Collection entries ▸
-- ==== Sys2Proof/Machine/Drive.lean ====
section
/-! DEFINITION. What happens on a running solenoid channel: phase exits, comparator crossings, minimum times, time-only
chopping, the end of decay, the duty limit, plausibility, and offset calibration (drive R198 to R224). -/
namespace Sys2Proof.Machine

/-! ### Phases and regulation -/

/-- A phase of channel `c` is in progress: its regulation runs, or a switch-off of R208 that counts towards it. -/
def inPhase (s : State) (c : Nat) : Bool :=
  energised s c && (chan s c).inPhase

/-- The time of the phase in progress on channel `c` has elapsed: it exits, and a CURRENT or CLOSED exit counts in
`TIMEOUTS` (R203). -/
def phaseExitTimeDue (c : Nat) (s : State) : State :=
  let x := chan s c
  let k := rd s (DRV_CH_STAT_PHASE c)
  let t := phaseTime x.words k
  if inPhase s c ∧ exitsApply s c ∧ !laneFalls s c ∧ t ≠ untilOff ∧ x.phaseAt + t ≤ s.cyc then
    exitPhase c false (if phaseExit x.words k = 0 then s else count (DRV_CH_COUNT_TIMEOUTS c) 1 s)
  else s

/-- The current of channel `c` stands at or above `I_HIGH` while a fed phase regulates: the rise under comparison ends, and
the phase exits on CURRENT or the source switches off (R203, R204, R217). -/
def aboveHigh (c : Nat) (s : State) : State :=
  let s := endRise c s
  let x := chan s c
  if x.blind then s
  else if phaseExit x.words (rd s (DRV_CH_STAT_PHASE c)) = 1 ∧ exitsApply s c then exitPhase c false s
  else callFor c false s

/-- A window comparator of channel `c` reports the current above (`up`) or below its high or low threshold (R203, R204,
R208). -/
def comparator (c : Nat) (high up : Bool) (s : State) : State :=
  let x := chan s c
  let k := rd s (DRV_CH_STAT_PHASE c)
  if !energised s c ∨ timeOnly x.words ∨ x.blind ∨ laneFalls s c then s
  else match x.mode with
    | .handover _ =>
      if high ∧ !up then onChan c (fun x => { x with mode := .run }) s else s
    | .run =>
      if phaseSource x.words k = 0 then
        if !high ∧ !up ∧ phaseExit x.words k = 1 ∧ exitsApply s c then exitPhase c false s else s
      else if high ∧ up then aboveHigh c s
      else if !high ∧ !up then callFor c true s
      else s
    | _ => s

/-- A deferred change of the source of channel `c` is due (R205). -/
def minTimeOver (c : Nat) (s : State) : State :=
  let x := chan s c
  match x.want with
  | some on => if energised s c ∧ x.mode = .run ∧ changeFrom x on ≤ s.cyc ∧ !laneFalls s c then regulate c on s else s
  | none => s

/-- An on or off time of a chopped phase of channel `c` is over: the source toggles (R206, R218). -/
def toggleSource (c : Nat) (s : State) : State :=
  let x := chan s c
  let k := rd s (DRV_CH_STAT_PHASE c)
  match chopTimes s c k with
  | some (on, off) =>
    if energised s c ∧ x.mode = .run ∧ phaseSource x.words k ≠ 0
        ∧ x.changedAt + (if x.source then on else off) ≤ s.cyc then switchSource c (!x.source) s
    else s
  | none => s

/-! ### The end of the decay (R210, protection R237) -/

/-- The learned draw of slot `n` on controller `b`, in µJ. (log entry 4, DESIGN CHOICE) -/
def drawOf (s : State) (n b : Nat) : Nat := Tbl.get 0 s.drive.draws (2 * n + b)

/-- The learned draw of slot `n` on controller `b` becomes `v` µJ. -/
def setDraw (n b v : Nat) (s : State) : State :=
  { s with drive := { s.drive with draws := Tbl.set 0 s.drive.draws (2 * n + b) v } }

/-- G of slot `n` on controller `b` learns the measured draw `g` of one event (protection R237). -/
def learnDraw (b n g : Nat) (s : State) : State :=
  let d := drawOf s n b
  setDraw n b ((d : Int) + roundDiv ((g : Int) - d) 8).toNat s

/-- The current of channel `c` has fallen below 50 mA: idle; the draws of the events with boost phases from its controller that ran since
it was last idle are learned, oldest first. (log entry 56, DEDUCED) -/
def decayOver (c : Nat) (drawn : List Nat) (s : State) : State :=
  let x := chan s c
  match x.mode with
  | .decay _ =>
    let slots := if x.boosted ∧ c = evenMember s c then x.drawn ++ [x.slot] else x.drawn
    let s := onChan c (fun x => { x with mode := .idle, changedAt := s.cyc, boosted := false, drawn := [] }) s
    (slots.zip drawn).foldl (fun s p => learnDraw (boostOf c) p.1 p.2 s) s
  | _ => s

/-! ### The duty limit (R213, R214) -/

/-- The duty allowance of channel `c` is reached: its lane's channels go off in `FINAL_OFF`, and the closing window opens at the
forced switch-off (R214, closing Table 8-5). -/
def dutyCut (c : Nat) (s : State) : State :=
  let x := chan s c
  if energised s c ∧ dutyReached x (some x.onAt) s.cyc then
    let e := evenMember s c
    let s := (members s c).foldl (fun s m =>
      onChan m (fun y => { y with ended := true }) (quench m (finalOff x.words) true s)) s
    let s := raisePerCycle 0x0513 c c 0 (actEvent + actOff) (count (DRV_CH_COUNT_TRUNCATIONS c) 1 s)
    openClosing e x.serial false (report (.truncated e x.serial s.cyc true) s)
  else s

/-! ### Plausibility (R217) -/

/-- No crossing has come by 4 × t_exp: the source switches off and a failure counts. -/
def plausTimedOut (c : Nat) (s : State) : State :=
  match (chan s c).rise with
  | some r =>
    if energised s c ∧ ((expected s c r).mul (Frac.int 4)).le (Frac.int (s.cyc - r.from_ : Nat)) then
      plausFail c (switchSource c false s)
    else s
  | none => s

/-! ### Storing a profile (R198) -/

/-- The register field that shows slot `n` valid, and its bit. -/
def validField (n : Nat) : Fld × Nat := if n < 32 then (DRV_PROF_VALID0_VALID, n) else (DRV_PROF_VALID1_VALID, n - 32)

/-- Slot `n` shows a checked profile, or none. -/
def setValid (n : Nat) (b : Bool) (s : State) : State :=
  let (f, i) := validField n
  wr f (setBit (rd s f) i b) s

/-- Slot `n` holds a checked profile. (log entry 60, DEDUCED) -/
def slotValid (s : State) (n : Nat) : Bool :=
  let (f, i) := validField n
  bitOf (rd s f) i

/-- The unlearned draw of controller `b` in µJ: 0.5 × `CBANK` × (`VSET`² − V_ready²) (protection R237). (log entry 57, DESIGN CHOICE) -/
def marginDraw (s : State) (b : Nat) : Nat :=
  let v := rd s (BST_CFG_VSET b)
  let r := rd s (BST_CFG_READY b)
  (roundDiv (rd s (BST_CAP_CBANK b) * v * v * (4096 - r * r) : Nat) 8192).toNat

/-- The oldest profile in storage is stored and checked: its generation count rises, its slot is valid, its draws start at the
margin, and its command is answered. -/
def profileStored (s : State) : State :=
  match s.drive.storing with
  | [] => s
  | (n, m, ws) :: rest =>
    let gen := match profileOf s n with
      | some p => (p.gen + 1) % 65536
      | none => 1
    let s := { s with drive := { s.drive with storing := rest, profiles := Tbl.insert s.drive.profiles n ⟨ws, ws.map (fun w => ~~~w), gen⟩ } }
    ok 0x0160 m (setDraw n 1 (marginDraw s 1) (setDraw n 0 (marginDraw s 0) (setValid n true s)))

/-! ### Offset calibration (R222 to R224) -/

/-- The drain of channel `c` reads `v`, in 10 mV: within 2.1 V to 2.9 V it stands in its rest band (R222, electrical Table 21-6). (log entry 59, DEDUCED) -/
def drainRead (c v : Nat) (s : State) : State :=
  onChan c (fun x => { x with restSince := if 210 ≤ v ∧ v ≤ 290 then some (x.restSince.getD s.cyc) else none }) s

/-- Channel `c` is idle for a calibration: lane OFF, and its drain in the rest band for 10 µs (R222). (log entry 59, DEDUCED) -/
def calIdle (s : State) (c : Nat) : Bool :=
  let x := chan s c
  !x.lane && match x.restSince with
    | some t => decide (t + 4000 ≤ s.cyc)
    | none => false

/-- Every channel that the calibration of `c` needs idle is idle (R224: both members of a pair). -/
def calReady (s : State) (c : Nat) : Bool := (members s c).all (calIdle s)

/-- Channel `c` begins its calibration, asked for at `since`. -/
def calBegin (c since : Nat) (s : State) : State :=
  wrB (DRV_CH_STAT_CAL_PEND c) false (onChan c (fun x => { x with cal := .running since s.cyc }) s)

/-- A calibration of channel `c` is asked for: it begins now, or is deferred. -/
def calAsk (c : Nat) (s : State) : State :=
  match (chan s c).cal with
  | .none =>
    if calReady s c ∧ c = evenMember s c then calBegin c s.cyc s
    else wrB (DRV_CH_STAT_CAL_PEND c) true (onChan c (fun x => { x with cal := .pending s.cyc }) s)
  | _ => s

/-- No member of the pair of `c` is in calibration. -/
def calFree (s : State) (c : Nat) : Bool :=
  (members s c).all (fun m => match (chan s m).cal with
    | .running _ _ => false
    | _ => true)

/-- A deferred calibration of channel `c` begins once the channel is idle; the members of a pair follow one another. -/
def calRun (c : Nat) (s : State) : State :=
  match (chan s c).cal with
  | .pending since => if calReady s c ∧ calFree s c then calBegin c since s else s
  | _ => s

/-- The payload of a command answered per item: `n` items, 0xFFFF where none was named (command reference R516). -/
def itemsOf (n : Nat) (t : Tbl Nat) : List Word := packItems ((List.range n).map (fun i => Tbl.get 0xFFFF t i))

/-- The even channel `e` of a calibration has its outcome: the commands that named it take it as the status, and one with no
channel left open is answered. An item keeps the first failure of its pair. (log entry 59, DEDUCED) -/
def calDecide (e status : Nat) (last : Bool) (s : State) : State :=
  let cals := s.drive.cals.map (fun (m, open_, t) =>
    if e ∈ open_ then
      (m, if last then open_.filter (fun c => c != e) else open_,
        if Tbl.get 0 t e = 0 then Tbl.insert t e status else t)
    else (m, open_, t))
  let done := cals.filter (fun x => x.2.1.isEmpty)
  let s := { s with drive := { s.drive with cals := cals.filter (fun x => !x.2.1.isEmpty) } }
  done.foldl (fun s x => respond 0x0163 x.1 0 0 (itemsOf 36 x.2.2) s) s

/-- A lost sense of channel `c` is trusted again (R187, R220). -/
def clearSense (c : Nat) (s : State) : State :=
  if !isSet s (DRV_CH_STAT_SENSE_LOST c) then s
  else
    let s := onChan c (fun x => { x with rise := none }) s
    wrB (DRV_CH_STAT_SENSE_LOST c) false
      (wr (DRV_CH_STAT_FAILS c) 0 (wr (DRV_CH_SENSE_L_LEARNED c) (rd s (DRV_CH_SENSE_L_NOM (evenMember s c))) s))

/-- The calibration of channel `c` ends with the mean sense output `mA`: stored within ±500 mA (R223). (log entry 59, DEDUCED) -/
def calDone (c : Nat) (mA : Int) (s : State) : State :=
  match (chan s c).cal with
  | .running _ start =>
    if s.cyc < start + 16000 then s
    else
      let s := onChan c (fun x => { x with cal := .none }) s
      let good := decide (-500 ≤ mA) && decide (mA ≤ 500)
      let s := if good then
          clearSense c (flag (DRV_CH_STAT_CAL_DONE c) (wr (DRV_CH_STAT_OFFSET c) (ofSigned 12 mA) s))
        else s
      let others := (members s c).filter (fun d => d != c && (chan s d).cal != .none)
      let s := calDecide (evenMember s c) (if good then 0 else 0x166) others.isEmpty s
      others.foldl (fun s d => calRun d s) s
  | _ => s

/-- How long a calibration may be deferred: one engine cycle in PHASED, else 100 ms (R222). -/
def calLimit (s : State) : Nat :=
  match s.angle.wheel with
  | some w => if phased s then (s.angle.mean.mul (Frac.int w.cycle)).floor.toNat else 40000000
  | none => 40000000

/-- A deferred calibration of channel `c` is refused: the channel did not become idle in time (R222). -/
def calTimeout (c : Nat) (s : State) : State :=
  match (chan s c).cal with
  | .pending since =>
    if s.cyc < since + calLimit s then s
    else
      let s := (members s c).foldl (fun s m =>
        wrB (DRV_CH_STAT_CAL_PEND m) false (onChan m (fun x => { x with cal := .none }) s)) s
      calDecide (evenMember s c) 0x165 true s
  | _ => s

end Sys2Proof.Machine
end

Task to carry out ▸
In the records above, how many lines include "window"? Give that number and nothing more.

Written answer ▸
2